20 January 2016

Part 2: The ‘four seasons’ of a clinical academic without borders

Franco Cappuccio, Professor of Cardiovascular Medicine & Epidemiology, continues his journey through the ‘four seasons’ of his career to date as a clinical academic which we hope will inspire and delight you and hopefully encourage some of you to follow suit in this challenging but fulfilling medical career path.

Part 2. The Season of Growth (1989-1999)

With Donald Singer and Graham MacGregor
at St. George's 
After a short spell of work back in Italy, in 1989 I accepted a five-year fixed term contract as a Clinical Lecturer in Medicine at St George’s Hospital Medical School in South London, where Graham MacGregor had moved as a Professor. I returned to my previous research group. I completed the training in General Internal Medicine (MRCP then FRCP), resumed clinical research, secured grant income, consolidated my publication record, and pursued my previous interests in epidemiology.


During the first part of this period, I published relentlessly and got myself involved in numerous clinical trials studying the mechanisms by which different drugs lower blood pressure in people with hypertension. I was rapidly absorbing a level of expertise in hypertension that later in  
my career would constitute an asset.


The passage to epidemiology and public health

Geoffrey Rose’s work on the principles of prevention has inspired generations of epidemiologists and clinicians worldwide, including me. His clear paradigm of Sick individuals and sick populations opened the vision of a physician like me (who had great expectations to make a difference) not to neglect the bigger picture of prevention: to amalgamate the dichotomy between ‘high-risk’ and ‘population’ strategies.

If we wish to find the causes of common diseases, we ought to study the determinants of the ‘normal’ levels of the risk factors as “the population mean predicts the number of deviant individuals. If we wish to find the causes of hypertension, obesity, alcoholism … then we need to study the determinants of average blood pressure, weight and alcohol intake …” (Br Med J 1990). When referring to the strategy of secondary prevention of cardiovascular disease, Jeremiah Stamler, another great cardiovascular epidemiologist of our time I had the pleasure to meet recurrently, used to say: “The strategy [of secondary prevention] is late, defensive, reactive, time consuming, associated with side effects, costly, only partially successful, and endless”.  These thoughts represented the most powerful encouragement of chronic disease prevention, through actions directed at avoiding the occurrence of the disease in the first place rather than focusing exclusively on the clinical approach of disease management.

Working at the LSHTM

I set off to pursue epidemiology by enrolling into a Master programme in Epidemiology and Public Health at the London School of Hygiene & Tropical Medicine where I completed an MSc and worked for a further three years. My training peaked with the MFPH (then FFPH) and the participation at the Advanced Ten-Day Seminar in Cardiovascular Epidemiology held in Singapore in 1993.
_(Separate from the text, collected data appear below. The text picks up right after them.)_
/-- The finish opens with a touch (`button` absent) or a press (R76): the lane goes to FINISHING, the evidence is recorded,
the backup window starts at its leading-edge tick (R78), and the early-close check is made. -/
def openFinish (lane : Nat) (e : Tick) (ev : Evidence) (button : Option Nat) (s : State) : State :=
  let s1 := setLaneState lane .finishing s
  let s2 := s1.updLane lane (fun l =>
    let l1 := { l with first := some ev, window := some { start := e, width := s.event.window } }
    match button with
    | none => { l1 with pad := some ev }
    | some b => l1.setPress b ev)
  earlyCloseCheck lane s2

end Sys2Proof.Machine
end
The winning team with the officers of the RCGP

established a personal line of research by succeeding in fully funding a research programme known as The Wandsworth Heart & Stroke Study (WHSS). I returned to practice cardiovascular medicine at St George’s as a Senior Lecturer (then Reader), in a highly ethnically mixed area of South London. I began to question whether and why some risk factors appeared more often in some groups than others. I established a population-based survey of three ethnic groups in South London, and studied them in all possible aspects, including the establishment of a biological and genetic databank for future exploitation. The study was published widely and in high impact journals, its results influenced future directions in the diagnosis and management of CVD risk factors in ethnic minority groups and led to the 2002 RCGP and Boots The Chemists Research Paper of the Year Award (Royal College of General Practitioners). The Research Paper of the Year Award had been running since 1996. Its purpose was to raise the profile of research in general practice and to give recognition to an individual, or group of researchers, who had undertaken and published an exceptional piece of research relating to general practice. The paper demonstrated the difficulties of applying the Framingham risk assessment for ten-year coronary risk across different ethnic populations and indicated the need for further inclusions of estimates of risk based on ethnic background (precursor of the QRISK-2 Score).


Next time: The Season of Ripening. If you have any questions or comments for Professor Cappuccio please post below. 

Career learning points:

  • Pursue your ideas, if you believe in them. 
  • Work hard and value other people, colleagues, your team. 

What did my research show about salt?

  • Salt intake is a determinant of the rise in blood pressure with age. 
  • Reducing salt intake reduces blood pressure in a dose-dependent manner in everyone. 
  • Salt intake is too high in populations, and a reduction across the entire population would reduce high blood pressure and cardiovascular events.